DNREC determines Indian River Power permit to require reduction
The Department of Natural Resources and Environmental Control has announced its intent to issue a water-discharge permit to Indian River Power LLC’s Millsboro plant which will require a 95 percent reduction in cooling-water use when the plant goes from three generating units to operating a single unit in 2013 - as called for in a consent agreement the company signed earlier with the department.
Indian River Power LLC’s application is for re-issuance of its National Pollutant Discharge Elimination System (NPDES) permit to discharge once-through cooling water, once-through service water, screen backwash and stormwater to Island Creek and Indian River from a generating station located at 29416 Power Plant Road in Dagsboro.
When the consent agreement was signed, Department of Natural Resources and Environmental Control (DNREC) Secretary Collin O’Mara hailed it as “virtually eliminating the use of water and impacts on our fisheries from the Indian River power plant.”
Reduction of cooling-water use as DNREC would require in issuing the permit will eliminate more than 60 billion gallons of cooling water drawn annually from Indian River - which in turn will dramatically reduce fisheries impacts on blue crabs, bay anchovy, Atlantic menhaden, Atlantic croaker, winter flounder and weakfish resulting from water withdrawal from the river and discharge of the heated water back into the Inland Bays.
Indian River Power LLC will make significant reductions in the amount of water needed at the plant by eliminating units that do not have a closed-cycle cooling water system.

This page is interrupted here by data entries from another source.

-- ==== Sys2Proof/Laws/State.lean ====
section
/-! SUPPORT. What each named update of the state leaves alone and what it changes, field by field, so that no
proof unfolds a record update. -/

set_option Elab.async false

namespace Sys2Proof.Machine

variable (s : State)

/-! State.setWg. -/

@[simp] theorem State.setWg_time (id : Nat) (f : Workgroup → Workgroup) : (s.setWg id f).time = s.time := rfl
@[simp] theorem State.setWg_wgs (id : Nat) (f : Workgroup → Workgroup) :
    (s.setWg id f).wgs = s.wgs.map fun w => if w.id == id then f w else w := rfl
@[simp] theorem State.setWg_cores (id : Nat) (f : Workgroup → Workgroup) : (s.setWg id f).cores = s.cores := rfl
@[simp] theorem State.setWg_mem (id : Nat) (f : Workgroup → Workgroup) : (s.setWg id f).mem = s.mem := rfl
@[simp] theorem State.setWg_chk (id : Nat) (f : Workgroup → Workgroup) : (s.setWg id f).chk = s.chk := rfl
@[simp] theorem State.setWg_poison (id : Nat) (f : Workgroup → Workgroup) : (s.setWg id f).poison = s.poison := rfl
@[simp] theorem State.setWg_helped (id : Nat) (f : Workgroup → Workgroup) : (s.setWg id f).helped = s.helped := rfl
@[simp] theorem State.setWg_pub (id : Nat) (f : Workgroup → Workgroup) : (s.setWg id f).pub = s.pub := rfl
@[simp] theorem State.setWg_loads (id : Nat) (f : Workgroup → Workgroup) : (s.setWg id f).loads = s.loads := rfl
@[simp] theorem State.setWg_stores (id : Nat) (f : Workgroup → Workgroup) : (s.setWg id f).stores = s.stores := rfl
@[simp] theorem State.setWg_tracks (id : Nat) (f : Workgroup → Workgroup) : (s.setWg id f).tracks = s.tracks := rfl
@[simp] theorem State.setWg_copies (id : Nat) (f : Workgroup → Workgroup) : (s.setWg id f).copies = s.copies := rfl
@[simp] theorem State.setWg_grants (id : Nat) (f : Workgroup → Workgroup) : (s.setWg id f).grants = s.grants := rfl
@[simp] theorem State.setWg_grantNo (id : Nat) (f : Workgroup → Workgroup) : (s.setWg id f).grantNo = s.grantNo := rfl
@[simp] theorem State.setWg_narrow (id : Nat) (f : Workgroup → Workgroup) : (s.setWg id f).narrow = s.narrow := rfl
@[simp] theorem State.setWg_invals (id : Nat) (f : Workgroup → Workgroup) : (s.setWg id f).invals = s.invals := rfl
@[simp] theorem State.setWg_tlb (id : Nat) (f : Workgroup → Workgroup) : (s.setWg id f).tlb = s.tlb := rfl
@[simp] theorem State.setWg_tinvals (id : Nat) (f : Workgroup → Workgroup) : (s.setWg id f).tinvals = s.tinvals := rfl
@[simp] theorem State.setWg_refusals (id : Nat) (f : Workgroup → Workgroup) : (s.setWg id f).refusals = s.refusals := rfl
@[simp] theorem State.setWg_resvs (id : Nat) (f : Workgroup → Workgroup) : (s.setWg id f).resvs = s.resvs := rfl
@[simp] theorem State.setWg_dirty (id : Nat) (f : Workgroup → Workgroup) : (s.setWg id f).dirty = s.dirty := rfl
@[simp] theorem State.setWg_sliceFaults (id : Nat) (f : Workgroup → Workgroup) : (s.setWg id f).sliceFaults = s.sliceFaults := rfl
@[simp] theorem State.setWg_arb (id : Nat) (f : Workgroup → Workgroup) : (s.setWg id f).arb = s.arb := rfl
@[simp] theorem State.setWg_migReqs (id : Nat) (f : Workgroup → Workgroup) : (s.setWg id f).migReqs = s.migReqs := rfl
@[simp] theorem State.setWg_reported (id : Nat) (f : Workgroup → Workgroup) : (s.setWg id f).reported = s.reported := rfl
@[simp] theorem State.setWg_armed (id : Nat) (f : Workgroup → Workgroup) : (s.setWg id f).armed = s.armed := rfl
@[simp] theorem State.setWg_responses (id : Nat) (f : Workgroup → Workgroup) : (s.setWg id f).responses = s.responses := rfl
@[simp] theorem State.setWg_deadLinks (id : Nat) (f : Workgroup → Workgroup) : (s.setWg id f).deadLinks = s.deadLinks := rfl
@[simp] theorem State.setWg_cmds (id : Nat) (f : Workgroup → Workgroup) : (s.setWg id f).cmds = s.cmds := rfl
@[simp] theorem State.setWg_ringMsgs (id : Nat) (f : Workgroup → Workgroup) : (s.setWg id f).ringMsgs = s.ringMsgs := rfl
@[simp] theorem State.setWg_launches (id : Nat) (f : Workgroup → Workgroup) : (s.setWg id f).launches = s.launches := rfl
@[simp] theorem State.setWg_vfs (id : Nat) (f : Workgroup → Workgroup) : (s.setWg id f).vfs = s.vfs := rfl
@[simp] theorem State.setWg_pf (id : Nat) (f : Workgroup → Workgroup) : (s.setWg id f).pf = s.pf := rfl
@[simp] theorem State.setWg_msix (id : Nat) (f : Workgroup → Workgroup) : (s.setWg id f).msix = s.msix := rfl
@[simp] theorem State.setWg_turns (id : Nat) (f : Workgroup → Workgroup) : (s.setWg id f).turns = s.turns := rfl
@[simp] theorem State.setWg_marks (id : Nat) (f : Workgroup → Workgroup) : (s.setWg id f).marks = s.marks := rfl
@[simp] theorem State.setWg_snapMarks (id : Nat) (f : Workgroup → Workgroup) : (s.setWg id f).snapMarks = s.snapMarks := rfl
@[simp] theorem State.setWg_relays (id : Nat) (f : Workgroup → Workgroup) : (s.setWg id f).relays = s.relays := rfl
@[simp] theorem State.setWg_inbox (id : Nat) (f : Workgroup → Workgroup) : (s.setWg id f).inbox = s.inbox := rfl
@[simp] theorem State.setWg_age (id : Nat) (f : Workgroup → Workgroup) : (s.setWg id f).age = s.age := rfl
@[simp] theorem State.setWg_dieUse (id : Nat) (f : Workgroup → Workgroup) : (s.setWg id f).dieUse = s.dieUse := rfl
@[simp] theorem State.setWg_kills (id : Nat) (f : Workgroup → Workgroup) : (s.setWg id f).kills = s.kills := rfl
@[simp] theorem State.setWg_dies (id : Nat) (f : Workgroup → Workgroup) : (s.setWg id f).dies = s.dies := rfl
@[simp] theorem State.setWg_bring (id : Nat) (f : Workgroup → Workgroup) : (s.setWg id f).bring = s.bring := rfl
@[simp] theorem State.setWg_moves (id : Nat) (f : Workgroup → Workgroup) : (s.setWg id f).moves = s.moves := rfl
@[simp] theorem State.setWg_focus (id : Nat) (f : Workgroup → Workgroup) : (s.setWg id f).focus = s.focus := rfl
@[simp] theorem State.setWg_fresh (id : Nat) (f : Workgroup → Workgroup) : (s.setWg id f).fresh = s.fresh := rfl
@[simp] theorem State.setWg_serial (id : Nat) (f : Workgroup → Workgroup) : (s.setWg id f).serial = s.serial := rfl
@[simp] theorem State.setWg_halt (id : Nat) (f : Workgroup → Workgroup) : (s.setWg id f).halt = s.halt := rfl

Unit 4 - the newest and scheduled to be the plant’s last operating generator - is already equipped with closed-cycle cooling.
Indian River LLC submitted an updated application in 2004 for renewal of its NPDES permit. Working with DNREC, the company later agreed to retire Units 1, 2 and 3 at the plant.
The consent agreement with DNREC and the NPDES permit require the following schedule:
• Unit 2 was retired effective May 1, 2010, once-through cooling water (OTCW) intakes and discharges have already been eliminated
• Unit 1 retirement is scheduled for May 1, 2011 with OTCW to be eliminated 60 days later, by July 1, 2011 and
• Unit 3 retirement is scheduled for Dec. 31, 2013 with OTCW to be eliminated by March 1, 2014.